EXERCISE GOAL: Take the entries below and print only the lines from the one with "st), (1, .free)], [], none⟩" through the one with "(Instr.identify ⟨0#16, 0#8, List.replicate 8257", exactly as they stand, both ends included.

(Stored items)
********************
-- ==== Sys2Proof/Tests/Slice0.lean ====
section
/-! SUPPORT. Tests: ill-formed commands, the manual's worked values, and for each statement with hypotheses a
state and operands that meet them. -/

namespace Sys2Proof.Tests

open Sys2Proof Sys2Proof.Machine

/-! ## Small states -/

/-- A new part put straight into OPERATING. -/
def operating : State := { State.reset with cfg.mode := .operating }

/-- OPERATING with one slot filled. -/
def withStream (x : Slot) : State := operating.withSlot 0 x

/-- A stream that has taken `data` and whose chunker has taken `len` bytes of it. -/
def scanning (st : SlotState) (data : List Byte) (len : Nat) : Slot :=
  { freeSlot with
    state := st, phase := some .scanning, recipe := 64, profile := ⟨64, 128, 256, 16, 4⟩
    intake := data, accepted := data.length, chunker := ⟨[], 0, 0, 0, len⟩ }

/-- A digest whose first three bytes are 3Ah, C5h and 7Eh (R40's example). -/
def sampleDigest : Digest := BitVec.ofNat 256 (0x3AC57E * 2 ^ 232)

/-- A slot with a digested chunk of one byte in hand. -/
def inHand (st : SlotState) : Slot :=
  { scanning st [1#8, 2#8] 0 with hand := some ⟨1, some sampleDigest⟩, phase := some .lookup }

/-- A catalog entry in a state. -/
def entry (st : RecipeState) : Recipe :=
  { openedRecipe freeSlot with state := st, recordCount := 1, blockCount := 1, blocks := [⟨16, 0⟩] }

/-- A buffer that holds sequence 16. -/
def buffer (st : BufferState) : FillBuffer := ⟨st, 16, [1#8], [⟨.chunk sampleDigest, 0, 1⟩], none⟩

/-- The Placement Unit with segment 0 OPEN, one of its slabs given out and filled or on its way. -/
def oneSlab (st : BufferState) : Plu :=
  ⟨#v[some (buffer st), none], some 17, [(16, ⟨some ⟨0, 0⟩, 1⟩)], [(0, .opened 1), (1, .free)], [], none⟩

/-- The Placement Unit with slab 16 programmed in segment 0. -/
def stored (st : SegState) (count : Nat) : Plu :=
  ⟨#v[none, none], some 17, [(16, ⟨some ⟨0, 0⟩, count⟩)], [(0, st), (1, .free)], [], none⟩

/-- A part whose bank 0 runs an operation. -/
def running (op : BankOp) (s : State) : State := s.withBank 0 { idleBank with running := some op }

/-! ## Ill-formed commands -/

theorem test_wellFormed_payload :
    (Instr.identify ⟨0#16, 0#8, List.replicate 8256 0#8⟩).wellFormed = true ∧
    (Instr.identify ⟨0#16, 0#8, List.replicate 8257 0#8⟩).wellFormed = false := by
  simp only [Instr.wellFormed, Frame.fits, List.length_replicate]
  decide

theorem test_wellFormed_badFrame :
    (Instr.badFrame [0x01#8]).wellFormed = true ∧
    (Instr.badFrame [0x01#8, 0#8, 0#8, 7#8, 0#8, 0#8, 0x7F#8, 0xD1#8, 0x64#8, 0x83#8]).wellFormed = false ∧
    (Instr.badFrame [0x01#8, 0#8, 0#8, 7#8, 0#8, 0#8, 0x7F#8, 0xD1#8, 0x64#8, 0x82#8]).wellFormed = true := by decide +kernel

theorem test_wellFormed_unknownKind :
    (Instr.unknownRequestKind 0x1E#8 ⟨0#16, 0#8, []⟩).wellFormed = true ∧
    (Instr.unknownRequestKind 0x1D#8 ⟨0#16, 0#8, []⟩).wellFormed = false := by decide

/-! ## Worked values of the manual -/

/-- R61: over the nine ASCII digits 1 to 9 the check is CBF43926h. -/
theorem test_crc32 :
    crc32 [0x31#8, 0x32#8, 0x33#8, 0x34#8, 0x35#8, 0x36#8, 0x37#8, 0x38#8, 0x39#8] = 0xCBF43926#32 := by decide +kernel

/-- R28's table of substituted values. -/
theorem test_substitute :
    [0x00#8, 0x01#8, 0x02#8, 0x20#8, 0x41#8, 0x7F#8, 0xFF#8].map substitute = [173, 89, 5, 55, 110, 42, 84] := by
  decide

/-- R40's example selects bucket 240,727. -/
theorem test_bucketOf : bucketOf sampleDigest = 240727 := by decide

/-- 2.8, chunk 1: the sums at positions 100 to 104, and the boundary after 104. -/
theorem test_chunk_one :
    let c100 : Chunker := ⟨List.replicate 48 0#8, 8304, 203448, 100, 100⟩
    let c103 := ((c100.take 1#8).take 1#8).take 1#8
    let c104 := c103.take 1#8
    (c103.a, c103.b, c104.a, c104.b) = (8052, 191604, 7968, 187824) ∧
    boundaryAfter ⟨64, 128, 256, 16, 4⟩ 103 c103.b = false ∧
    boundaryAfter ⟨64, 128, 256, 16, 4⟩ 104 c104.b = true := by decide

/-- 2.8, chunk 2: no boundary at 127, one at 128, where the band becomes D2. -/
theorem test_bands :
    boundaryAfter ⟨64, 128, 256, 16, 4⟩ 127 104664 = false ∧
    boundaryAfter ⟨64, 128, 256, 16, 4⟩ 128 104664 = true ∧
    boundaryAfter ⟨64, 128, 256, 16, 4⟩ 63 16 = false ∧
    boundaryAfter ⟨64, 128, 256, 16, 4⟩ 256 1 = true := by decide

/-- 4.3: beside 30 objects in 250,000 bytes a chunk of 9,000 bytes fits and one of 10,100 does not. -/
theorem test_fits :
    let b : FillBuffer := ⟨.filling, 2310, List.replicate 250000 0#8, List.replicate 30 ⟨.recipeHead 1, 0, 1⟩, none⟩
    fits b 9000 = true ∧ fits b 10100 = false := by
  simp only [fits, List.length_replicate]
  decide

/-- 1.10: after slot 9 the arbiter takes slot 40 before slot 3; after 40 it wraps to 3. -/
theorem test_arbiter :
    (arbiterOrder 9).find? (fun i => i = 3 ∨ i = 40) = some 40 ∧
    (arbiterOrder 40).find? (fun i => i = 3 ∨ i = 9) = some 3 := by decide

/-- 5's worked example: an erase suspended 14 times is suspended once more, one suspended 15 times is not. -/
theorem test_suspend :
    let s (n : Nat) := operating.withBank 2 ⟨some (.erase 306), [], [], some ⟨306, .running, n⟩, ⟨false, false, false⟩, ⟨0, 0, 0⟩⟩
    let j : ReadJob := ⟨.walk, ⟨306, 0⟩, 0, 1⟩
    ((queueRead j (s 14)).bank 2).held = some ⟨306, .suspended, 15⟩ ∧
    ((queueRead j (s 15)).bank 2).readQueue = [j] := by decide

/-- 12's example: publication takes 20,000 / 10,000 / 64 to 20,000 / 20,000 / 20,000, and D1 50,000 to 32,768. -/
theorem test_publication :
    normalise ⟨20000, 10000, 64, 32768, 8192⟩ = ⟨20000, 20000, 20000, 32768, 8192⟩ ∧
    clampSetting 4096 8 50000 = 32768 ∧ clampSetting 4096 7 3 = 64 := by decide

/-- 7.7: protection at day 630 of the first three entries of the example. -/
theorem test_protection :
    let m : RetentionMemory := ⟨630, false, [(18, 590), (77, 620)]⟩
    (isProtected m 18 600, isProtected m 77 633, isProtected m 5 631) = (true, true, false) := by decide

/-- 11.1, R181: an Identify with tag 0007h, written out byte by byte. -/
theorem test_decode_identify :
    decodeFrame [0x01#8, 0#8, 0#8, 7#8, 0#8, 0#8, 0x7F#8, 0xD1#8, 0x64#8, 0x83#8] = .identify ⟨7#16, 0#8, []⟩ := by
  decide +kernel

/-- R61: the trailer entry of a recipe block. -/
theorem test_trailerEntry :
    (trailerEntryBytes ⟨.recipeBlock 0x01020304 5, 256, 64⟩).take 18 =
      [2#8, 0#8, 0#8, 0#8, 0#8, 0#8, 1#8, 0#8, 0#8, 0#8, 0#8, 64#8, 1#8, 2#8, 3#8, 4#8, 0#8, 5#8] := by decide

/-- R156: the 34th slab read at bank 2 is slab 1 of segment 6; bank 0 has one segment more of 4,097. -/
theorem test_scanPlace : scanPlace 2 33 = ⟨6, 1⟩ ∧ scanTotal 3 4097 = 32768 ∧ scanTotal 0 4097 = 32800 := by decide

/-! ## Every statement's hypotheses can be met -/

theorem operating_listens : Listening operating := ⟨rfl, rfl⟩

theorem witness_StepRunsFrontCommand :
    { State.reset with pending := [.powerOn] }.pending = Instr.powerOn :: [] := rfl

/-- One state for each clause: nothing held, LIF waiting, a held frame that LIF now accepts. -/
theorem witness_EmptyQueueDeliversHeldFrame :
    (State.reset.pending = [] ∧ State.reset.lif.held = []) ∧
    { State.reset with lif.awaiting := true }.lif.awaiting = true ∧
    (let i : Instr := .identify (sound 1#16 [])
     let s := { State.reset with lif.held := [i] }
     s.pending = [] ∧ s.lif.held = i :: [] ∧ s.lif.awaiting = false ∧ s.lif.resetTaken = false ∧
      ∃ t, exec i { s with lif.held := [] } = .next t) := by
  refine ⟨⟨rfl, rfl⟩, rfl, rfl, rfl, rfl, rfl, _, rfl⟩

theorem witness_FramesDecodeToTheirCommands :
    ((Instr.identify (sound 7#16 [])).wellFormed = true ∧
      frameOf (.identify (sound 7#16 [])) = some (0x01#8, sound 7#16 [])) ∧
    frameIsBad [0x01#8, 0#8, 0#8, 7#8, 0#8, 0#8, 0x7F#8, 0xD1#8, 0x64#8, 0x83#8] = false ∧
    frameIsBad [] = true := by decide +kernel

/-- A bad frame; kinds 00h and 1Eh; a flags byte of 01h; a length of 1 for Identify; all of them well formed. -/
theorem witness_FrameChecksAnswerInOrder :
    Listening operating ∧ frameIsBad [] = true ∧
    { State.reset with lines.rst := true }.inReset = true ∧
    ({ State.reset with lif.awaiting := true }.inReset = false ∧
      linkReady { State.reset with lif.awaiting := true } = false) ∧ ((0x00#8).toNat < 0x01 ∧ 0x1D < (0x1E#8).toNat) ∧
    (frameOf (.reclaim ⟨1#16, 1#8, [0#8]⟩) = some (0x1D#8, ⟨1#16, 1#8, [0#8]⟩) ∧ (1#8 : Byte) ≠ 0#8) ∧
    (frameOf (.identify ⟨1#16, 0#8, [0#8]⟩) = some (0x01#8, ⟨1#16, 0#8, [0#8]⟩) ∧ lengthAllowed 0x01 1 = false) ∧
    ((Instr.reclaim ⟨1#16, 1#8, [0#8]⟩).wellFormed = true ∧ (Instr.identify ⟨1#16, 0#8, [0#8]⟩).wellFormed = true) ∧
    (∃ t, exec (.badFrame []) operating = .next t) ∧
    ∃ t, exec (.unknownRequestKind 0x1E#8 ⟨1#16, 0#8, []⟩) operating = .next t :=
  ⟨operating_listens, by decide, by decide, by decide, by decide, by decide, by decide, by decide, ⟨_, rfl⟩, _, rfl⟩

theorem witness_FrameIsNotTakenBeforeItsTurn :
    let f : Frame := sound 1#16 []
    frameOf (.stop f) = some (0x03#8, f) ∧ Instr.stop f ≠ .unknownRequestKind 0x03#8 f ∧
    { State.reset with lines.rst := true }.inReset = true ∧
    { State.reset with lif.awaiting := true }.inReset = false ∧
    linkReady { State.reset with lif.awaiting := true } = false :=
  ⟨rfl, by decide, rfl, rfl, rfl⟩

theorem witness_FrameTransmitSendsOldest :
    let s := { State.reset with lif.tx := [.attention (some 1), .reply true false 1#16 [0x01#8, 0#8]] }
    s.lif.tx = .attention (some 1) :: [.reply true false 1#16 [0x01#8, 0#8]] ∧
    (∀ w, s.lif.wire = some w → w.reset = false) := ⟨rfl, fun w h => by cases h⟩

theorem witness_Listening : Listening State.reset := ⟨rfl, rfl⟩

theorem witness_IdentifyAnswersDescription :
    ∃ t, exec (.identify (sound 7#16 [])) State.reset = .next t := ⟨_, rfl⟩

theorem witness_StoreStatusAndClearStoreFaults :
    (∃ t, exec (.storeStatus (sound 7#16 [])) State.reset = .next t) ∧
    ∃ t, exec (.clearStoreFaults (sound 7#16 [])) State.reset = .next t := ⟨⟨_, rfl⟩, _, rfl⟩

/-- Each of the four resets meets its own condition. -/
theorem witness_ResetLeavesResetValues :
    (isResetEvent .resetTakesEffect = true ∧
      { State.reset with lif.wire := some ⟨[], true⟩ }.lif.wire = some ⟨[], true⟩) ∧
    (isResetEvent .rstAssert = true ∧ State.reset.lines.rst = false) ∧
    isResetEvent .powerOn = true ∧ isResetEvent .powerLoss = true := ⟨⟨rfl, rfl⟩, ⟨rfl, rfl⟩, rfl, rfl⟩

/-- A program at bank 0 beside a program at bank 1 and an erase at bank 2, cut off by each kind of reset. -/
theorem witness_CutProgramLeavesImageOrNotValid :
    let s := ((running (.program 16 ⟨0, 0⟩) { operating with plu := oneSlab .programming, lif.wire := some ⟨[], true⟩ }).withBank 1
      { idleBank with running := some (.program 17 ⟨1, 0⟩) }).withBank 2
      { idleBank with running := some (.erase 2), held := some ⟨2, .running, 0⟩ }
    (isResetEvent .resetTakesEffect = true ∧ ∃ w, s.lif.wire = some w ∧ w.reset = true) ∧ s.lines.rst = false ∧
    (s.bank 0).running = some (.program 16 ⟨0, 0⟩) ∧
    (∀ a, inSlab ⟨0, 0⟩ a →
      (∀ (b' : Fin 4) (q' : Nat) (p' : Place), b' ≠ 0 → (s.bank b').running = some (.program q' p') →
        ¬ inSlab p' a) ∧
      ∀ (b' : Fin 4) (e : HeldErase), (s.bank b').held = some e → e.condition ≠ .waiting →
        ¬ inSegment e.segment a) ∧
    s.plu.bufferOf 16 = some (buffer .programming) ∧ (bufferImage (buffer .programming)).length = 262144 ∧
    (∃ t, exec .rstAssert s = .next t) ∧ ∃ t, exec .resetTakesEffect s = .next t := by
  refine ⟨⟨rfl, _, rfl, rfl⟩, rfl, by decide, fun a h => ⟨fun b' q' p' hb hr => ?_, fun b' e he _ => ?_⟩, by decide, ?_,
    ⟨_, rfl⟩, _, rfl⟩
  · match b' with
    | 0 => exact absurd rfl hb
    | 1 =>
      cases hr
      simp only [inSlab, slabBase, Config.slabsPerSegment, Config.slabBytes] at h ⊢
      omega
    | 2 => cases hr
    | 3 => cases hr
  · match b' with
    | 0 => cases he
    | 1 => cases he
    | 2 =>
      cases he
      simp only [inSlab, inSegment, slabBase, Config.slabsPerSegment, Config.slabBytes] at h ⊢
      omega
    | 3 => cases he
  · simp only [bufferImage, buffer, List.length_append, zeros, List.length_replicate, List.reverse_cons,
      List.reverse_nil, List.nil_append, List.flatMap_cons, List.flatMap_nil, List.append_nil]
    decide

theorem witness_ResetReleaseAndCustodyLine :
    let s := { State.reset with lines.rst := true }
    (s.lines.rst = true ∧ s.rtn.reportOwed = false) ∧
    ({ s with rtn.reportOwed := true }.lines.rst = true ∧ { s with rtn.reportOwed := true }.rtn.reportOwed = true) :=
  ⟨⟨rfl, rfl⟩, rfl, rfl⟩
********************
SOLUTION FOR THIS TASK:
  ⟨#v[none, none], some 17, [(16, ⟨some ⟨0, 0⟩, count⟩)], [(0, st), (1, .free)], [], none⟩

/-- A part whose bank 0 runs an operation. -/
def running (op : BankOp) (s : State) : State := s.withBank 0 { idleBank with running := some op }

/-! ## Ill-formed commands -/

theorem test_wellFormed_payload :
    (Instr.identify ⟨0#16, 0#8, List.replicate 8256 0#8⟩).wellFormed = true ∧
    (Instr.identify ⟨0#16, 0#8, List.replicate 8257 0#8⟩).wellFormed = false := by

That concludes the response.